Regulatory adoption. Despite the revocation of Executive Order 14110 on January 20, 2025, NIST AI 600-1 itself was never rescinded and remains active guidance.[56] The Cyber Risk Institute published the FS AI RMF in February 2026, with 108 financial-institution members operationalising AI 600-1 for financial services.[56] GAO-25-107197 confirmed that OCC, Federal Reserve, FDIC, and NCUA examiners are incorporating AI into safety-and-soundness and compliance examinations under existing authorities.[56] OCC Bulletin 2025-26 was published in 2025 as a "first step" in updating model risk management guidance — a clear signal that SR 11-7 GenAI gaps are on the agenda.[56]

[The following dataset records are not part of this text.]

-- ==== Sys2Proof/Machine/Idu.lean ====
section
/-! DEFINITION. The IDU's commands (spec/40_decoder.md R111, R123). -/

namespace Sys2Proof.Machine

/-- DECODE as an operation: a record or one of the applicable failures (R111, R120, R122). -/
def iduDecode (p : Params) (n w : Nat) : Res Instruction :=
  match decodeRecord p w with
  | .ok i => .ok i
  | .bad kinds => .fail (drawFailure n w kinds)

/-- ENCODE as an operation: NotRepresentable, or the word (R123). -/
def iduEncode (p : Params) (i : Instruction) : Res (BitVec 64) :=
  if representable p i then .ok (BitVec.ofNat 64 (encodeRecord i)) else .refuse .notRepresentable

/-- The command DECODE. -/
def execDecode (w : BitVec 64) (s : State) : Host.Outcome State Fault Refusal :=
  unitOutcome s ((iduDecode s.params s.draws w.toNat).bind fun i => .ok (.record i))

/-- The command ENCODE. -/
def execEncode (i : Instruction) (s : State) : Host.Outcome State Fault Refusal :=
  unitOutcome s ((iduEncode s.params i).bind fun w => .ok (.word w))

end Sys2Proof.Machine
end

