-- ==== Sys2Proof/Machine/Step.lean ====
section
/-! DEFINITION. One step of the machine (spec/46_execution.md R207): a pending unit command if there is one
(log 3), else a step of the VM. -/

namespace Sys2Proof.Machine

/-- One step. A command is taken off the port and executed (R105). Otherwise the VM step of R207: what
`beginStep` finds, then the instruction, with the restoration of R234 if it aborts. -/
def step (s : State) : Host.Outcome State Fault Refusal :=
  match s.port with
  | some q =>
    match decodeRequest q with
    | some i => exec i s.takeRequest
    | none => .next (unknownCommand s)
  | none =>
    match beginStep s with
    | .over => .fault .runEnded
    | .ended t => .next t
    | .run i t => restoreOutcome s (exec i t)

/-- `s` with the instruction of bits `w` where the next step takes it: a command of at most 8 bits on the
port, a word at pc (log 5, log 6). -/
def State.withFetchWord (s : State) (nbits w : Nat) : State :=
  if nbits ≤ 8 then placeCommand s w else placeWord s w

end Sys2Proof.Machine
end

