-- ==== Sys2Proof/WellFormed.lean ====
section
/-! DEFINITION. Which terms of `Instr` stand for an instruction: the record is one some word decodes to
(R97, R99), the row is the record's own, and a width is at least 1 (R147, R148). -/

namespace Sys2Proof

/-- The check of one instruction under given parameters. -/
def WellFormed (p : Params) : Instr → Bool
  | .assertEq f pcu apu => representable p (f.toRecord pcu apu .assertEq)
  | .callAbs f apu => representable p (f.toRecord .jump apu .call)
  | .callRel f apu => representable p (f.toRecord .jumpRel apu .call)
  | .call f pcu apu => representable p (f.toRecord pcu apu .call) && (pcu == .regular || pcu == .jnz)
  | .ret f apu => representable p (f.toRecord .jump apu .ret)
  | .retAny f pcu apu => representable p (f.toRecord pcu apu .ret) && (pcu != .jump)
  | .nop f => representable p (f.toRecord .regular .regular .noOp)
  | .jmpAbs f apu => representable p (f.toRecord .jump apu .noOp)
  | .jmpRel f apu => representable p (f.toRecord .jumpRel apu .noOp)
  | .jnz f apu => representable p (f.toRecord .jnz apu .noOp)
  | .apAdd f => representable p (f.toRecord .regular .add .noOp)
  | .nopApInc f => representable p (f.toRecord .regular .add1 .noOp)
  | .decode _ => true
  | .encode _ => true
  | .add _ _ => true
  | .sub _ _ => true
  | .mul _ _ => true
  | .neg _ => true
  | .inv _ => true
  | .div _ _ => true
  | .eq _ _ => true
  | .lt _ _ => true
  | .reduce _ => true
  | .toUint _ k => decide (1 ≤ k)
  | .toInt _ k => decide (1 ≤ k)
  | .rcCheck _ => true
  | .sigVerify _ _ _ => true
  | .sigSet _ _ _ => true
  | .ecOp _ _ _ _ _ => true

end Sys2Proof
end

Public-comment input on autonomous systems. The public-comment process on NIST AI 600-1 included recommendations to explicitly include risks from AI R&D, autonomous systems, and loss of control — drawing on the UK AI Safety Institute precedent of running a workstream dedicated to loss-of-control risks (later updated to include risks from AI agents more broadly).[57] Future profile revisions are expected to address these autonomy-specific risk categories.[57][55]

#Part VI: The Single Evidence Base — Implementation Recipe

The single-evidence-base methodology is the operational pivot of unified AI governance. Six evidence types satisfy all three frameworks when structured correctly:[58][14]

  1. Policy documents. One AI policy that addresses all applicable framework requirements. Structure it so that the EU AI Act Article 17 quality management system documentation, ISO 42001 Clause 5.2 AI policy, and NIST Govern 1.2 trustworthy-AI characteristics integration are covered by the same document.[58][14]
  2. Risk and impact assessments. A single risk assessment structured to cover technical risk + ethical risk + rights impact + societal impact + environmental impact, generating evidence for EU AI Act Article 9 + NIST Map and Measure functions + ISO 42001 Clause 6.1.2.[58][17]
  3. Process documentation. Operational procedures for the AI lifecycle, supplier management, incident response, and human oversight.[58]
  4. Activity records. Meeting minutes, training records, internal audit reports, management reviews — the trail demonstrating the management system runs.[39][58]
  5. Technical artifacts. Model cards, data cards, test results, monitoring dashboards, log samples, architecture diagrams, deployment records. EU AI Act Annex IV technical documentation is the most prescriptive specification; satisfying Annex IV creates technical evidence that serves all frameworks.[28][58]
  6. Improvement records. Corrective actions, lessons learned, profile updates.[58][14]

The risk-register tagging schema. Every AI risk entry carries two tags: a NIST AI RMF function/category (e.g., MANAGE 1.3) and an ISO 42001 control (e.g., A.5.4).[14] A single report filter produces either a NIST-style profile or an ISO Annex A status report. The risk register becomes the single source of truth.[14][33]

The three-tier evidence structure. The COMPEL framework distinguishes Level 1 — Universal Evidence (documents satisfying all frameworks — AI policy, accountability RACI, technical documentation package, monitoring dashboard); Level 2 — Adapted Evidence (one source document with framework-specific framings — risk assessments structured to cover all frameworks' required dimensions); and Level 3 — Framework-Specific Evidence (items required by only one framework — EU AI Act Conformity Assessment Declaration, NIST self-assessments using the framework's specific format).[33][14]

The UGAF-ITS academic methodology. A 2026 academic paper consolidates 154 source obligations (ISO 42001: 55 items including 38 Annex A controls + management-system clauses; EU AI Act: 37 high-risk requirements from Articles 8–15 + technical documentation; NIST AI RMF: 62 subcategories) into 12 unified controls organised under 8 governance domains, supported by 20 versioned artifacts.[12] The framework demonstrates a 45.9% reduction in evidence volume compared to siloed compliance while preserving clause-level bidirectional traceability for framework-specific audits.[12]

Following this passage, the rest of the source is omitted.